This story was originally published by Inside Climate News and is reproduced here as part of the Climate Desk collaboration.

Tuesday’s landmark advisory opinion from the International Court of Justice on climate change came as residents of some island nations are already “scraping barnacles off our grandfathers’ graves” as sea-level rise accelerates, said Julian Aguon, an Indigenous human rights lawyer and writer from Guam, in a poem he recited outside the Peace Palace as the judges started their two-hour presentation.

That sense of urgency for action also came through in the 15-judge panel’s unanimous opinion.
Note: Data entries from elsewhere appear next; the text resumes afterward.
-- ==== Sys2Proof/Tests/Slice0.lean ====
section
/-! SUPPORT. Tests: the well-formedness check, the decoding of every constructor from a frame written out
byte by byte (R82 to R89), one step at a time against the vectors of spec/95_test_vectors.md, and for every
statement with hypotheses a state and operands that meet them. -/

namespace Sys2Proof.Tests

open Sys2Proof Sys2Proof.Machine

/-! ## Small states -/

/-- A turn whose transaction is answered `ok`. -/
def ok : Turn := ⟨none, .ok, []⟩

/-- A turn whose transaction fails. -/
def failing : Turn := ⟨none, .fail ⟨7⟩, [0x11, 0x22]⟩

/-- A turn whose transaction is never answered. -/
def unanswered : Turn := ⟨none, .never, []⟩

/-- A turn before which the free timekeeper rolls 59 s over into minute 8 (P5). -/
def rollover : Turn := ⟨some ⟨0x00, 0x08, 0x23, 0x02, 0x13, 0x08, 0x18⟩, .ok, []⟩

/-- An idle machine under a frozen timekeeper with some registers, some coming turns and a frame presented;
the device address is any. -/
def machine (mem : Memory) (turns : List Turn) (bytes : List Byte) : State where
  params := ⟨0x2A, .frozen, .unchanged, .gregorian⟩
  mem := mem
  input := bytes
  port := .idle
  output := []
  trace := []
  turns := turns
  draws := 0

/-- The same machine under a free timekeeper, with havoc and the weakest calendar check. -/
def machineFree (mem : Memory) (turns : List Turn) (bytes : List Byte) : State where
  params := ⟨0x2A, .free, .havocAddressed, .range⟩
  mem := mem
  input := bytes
  port := .idle
  output := []
  trace := []
  turns := turns
  draws := 0

/-- What one step does: the response frames, the bus events and the register space. -/
def seen (s : State) : Option (List (List Byte) × List BusEvent × Memory) :=
  match step s with
  | .next t => some (t.output.map Response.frame, t.trace, t.mem)
  | .fault _ => none
  | .refused _ => none

/-- What one step answers to a frame when every transaction is answered `ok`. -/
def answer (bytes : List Byte) (mem : Memory) : Option (List (List Byte) × List BusEvent × Memory) :=
  seen (machine mem [ok, ok] bytes)

/-- `RD [a] n -> [bytes]`. -/
def rd (a : Byte) (n : Nat) (bytes : List Byte) : BusEvent := .rd 0x2A [a] n (.ok bytes)

/-- `WR [a, b...]`. -/
def wr (bytes : List Byte) : BusEvent := .wr 0x2A bytes .ok

/-- Why a step is refused. -/
def refusal (bytes : List Byte) : Option DecodeError :=
  match step (machine [] [] bytes) with
  | .refused (.reservedEncoding e) => some e
  | .refused (.notModelled _) => none
  | .next _ => none
  | .fault _ => none

/-! ## Well-formedness -/

theorem test_wellFormed_refuses_long_buffer :
    (Instr.writeRam 0 (List.replicate 256 0)).wellFormed = false := by
  simp only [Instr.wellFormed, List.length_replicate]; decide

theorem test_wellFormed_accepts_longest_buffer :
    (Instr.writeRam 0 (List.replicate 255 0)).wellFormed = true := by
  simp only [Instr.wellFormed, List.length_replicate]; decide

/-! ## Every constructor, decoded from a frame written out from R82 to R89 -/

theorem test_decode_decodeBcd : decodeFrame [0x00, 0x59] = .ok (.decodeBcd 0x59, []) := by decide
theorem test_decode_encodeBcd : decodeFrame [0x01, 0x3A] = .ok (.encodeBcd 58, []) := by decide
theorem test_decode_decodeHours : decodeFrame [0x02, 0xA3] = .ok (.decodeHours 0xA3, []) := by decide
theorem test_decode_encodeHours_h24 :
    decodeFrame [0x03, 0x00, 0x17] =
      .ok (.encodeHours (.h24 23), []) := by decide
theorem test_decode_encodeHours_am :
    decodeFrame [0x03, 0x01, 0x01] =
      .ok (.encodeHours (.am 1), []) := by decide
theorem test_decode_encodeHours_pm :
    decodeFrame [0x03, 0x02, 0x0C] =
      .ok (.encodeHours (.pm 12), []) := by decide
theorem test_decode_getSeconds : decodeFrame [0x10] = .ok (.getSeconds, []) := by decide
theorem test_decode_getMinutes : decodeFrame [0x11] = .ok (.getMinutes, []) := by decide
theorem test_decode_getHours : decodeFrame [0x12] = .ok (.getHours, []) := by decide
theorem test_decode_getWeekday : decodeFrame [0x13] = .ok (.getWeekday, []) := by decide
theorem test_decode_getDay : decodeFrame [0x14] = .ok (.getDay, []) := by decide
theorem test_decode_getMonth : decodeFrame [0x15] = .ok (.getMonth, []) := by decide
theorem test_decode_getYear : decodeFrame [0x16] = .ok (.getYear, []) := by decide
theorem test_decode_getDatetime : decodeFrame [0x17] = .ok (.getDatetime, []) := by decide
theorem test_decode_setSeconds : decodeFrame [0x20, 0x3A] = .ok (.setSeconds 58, []) := by decide
theorem test_decode_setMinutes : decodeFrame [0x21, 0x3B] = .ok (.setMinutes 59, []) := by decide
theorem test_decode_setHours :
    decodeFrame [0x22, 0x02, 0x0B] =
      .ok (.setHours (.pm 11), []) := by decide
theorem test_decode_setWeekday : decodeFrame [0x23, 0x07] = .ok (.setWeekday 7, []) := by decide
theorem test_decode_setDay : decodeFrame [0x24, 0x1F] = .ok (.setDay 31, []) := by decide
theorem test_decode_setMonth : decodeFrame [0x25, 0x0C] = .ok (.setMonth 12, []) := by decide
theorem test_decode_setYear : decodeFrame [0x26, 0x33, 0x08] = .ok (.setYear 2099, []) := by decide
theorem test_decode_setDatetime :
    decodeFrame [0x27, 0xE8, 0x07, 0x02, 0x1D, 0x04, 0x02, 0x0C, 0x00, 0x07] =
      .ok (.setDatetime ⟨2024, 2, 29, 4, .pm 12, 0, 7⟩, []) := by decide
theorem test_decode_running : decodeFrame [0x30] = .ok (.running, []) := by decide
theorem test_decode_setRunning : decodeFrame [0x31] = .ok (.setRunning, []) := by decide
theorem test_decode_halt : decodeFrame [0x32] = .ok (.halt, []) := by decide
theorem test_decode_squareWaveOutputEnabled :
    decodeFrame [0x40] =
      .ok (.squareWaveOutputEnabled, []) := by decide
theorem test_decode_enableSquareWaveOutput :
    decodeFrame [0x41] =
      .ok (.enableSquareWaveOutput, []) := by decide
theorem test_decode_disableSquareWaveOutput :
    decodeFrame [0x42] =
      .ok (.disableSquareWaveOutput, []) := by decide
theorem test_decode_squareWaveOutputLevel :
    decodeFrame [0x43] =
      .ok (.squareWaveOutputLevel, []) := by decide
theorem test_decode_setSquareWaveOutputLevel :
    decodeFrame [0x44, 0x01] =
      .ok (.setSquareWaveOutputLevel .high, []) := by decide
theorem test_decode_squareWaveOutputRate :
    decodeFrame [0x45] =
      .ok (.squareWaveOutputRate, []) := by decide
theorem test_decode_setSquareWaveOutputRate :
    decodeFrame [0x46, 0x02] =
      .ok (.setSquareWaveOutputRate .hz8192, []) := by decide
theorem test_decode_readRam : decodeFrame [0x50, 0x36, 0x02] = .ok (.readRam 54 2, []) := by decide
theorem test_decode_writeRam :
    decodeFrame [0x51, 0x36, 0x02, 0xAA, 0xBB] =
      .ok (.writeRam 54 [0xAA, 0xBB], []) := by decide

/-- A frame longer than its format is the frame and the start of the next (R90). -/
theorem test_decode_leaves_the_rest :
    decodeFrame [0x51, 0x00, 0x01, 0x11, 0x10] = .ok (.writeRam 0 [0x11], [0x10]) := by decide

set_option maxRecDepth 4000 in
/-- The table's bit numbering: byte 0 in bits 7:0, byte 1 in bits 15:8 (set_year 2099, frame 26 33 08). -/
theorem test_decodeTableWord_setYear : decodeTableWord 24 0x083326 = some (.setYear 2099) := by decide

set_option maxRecDepth 4000 in
/-- Operand bytes that the table gives no bits are zeros. -/
theorem test_decodeTableWord_writeRam :
    decodeTableWord 24 0x020051 = some (.writeRam 0 [0x00, 0x00]) := by decide

set_option maxRecDepth 4000 in
/-- The presented word is what the next step runs. -/
theorem test_withFetchWord_runs :
    step (State.reset.withFetchWord 8 0x10) =
      exec .getSeconds (State.reset.present (List.replicate 257 0)) := rfl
The court stated that a range of international laws charge governments with legal duties to “prevent significant harm to the environment” and “use all means at their disposal” to prevent activities within their territories from causing significant harm to Earth’s climate.

Even when governments withdraw from or haven’t ratified international climate agreements, they still have legal obligations to address climate change, the court ruled.

Among the obligations cited in the opinion are requirements for historically high polluters to cut emissions and enhance their sequestration of greenhouse gases. Governments could be violating their international legal obligations if they continue subsidizing fossil fuels and issuing new licenses for oil and gas production, the court said during an oral reading of its key findings.

If governments breach those obligations, they could be legally liable, and potentially subject to orders from the ICJ or other courts requiring them to cease climate-harming activities or make compensation payments to climate-impacted people or countries, the opinion noted.

The court also recognized climate change as a threat to human rights.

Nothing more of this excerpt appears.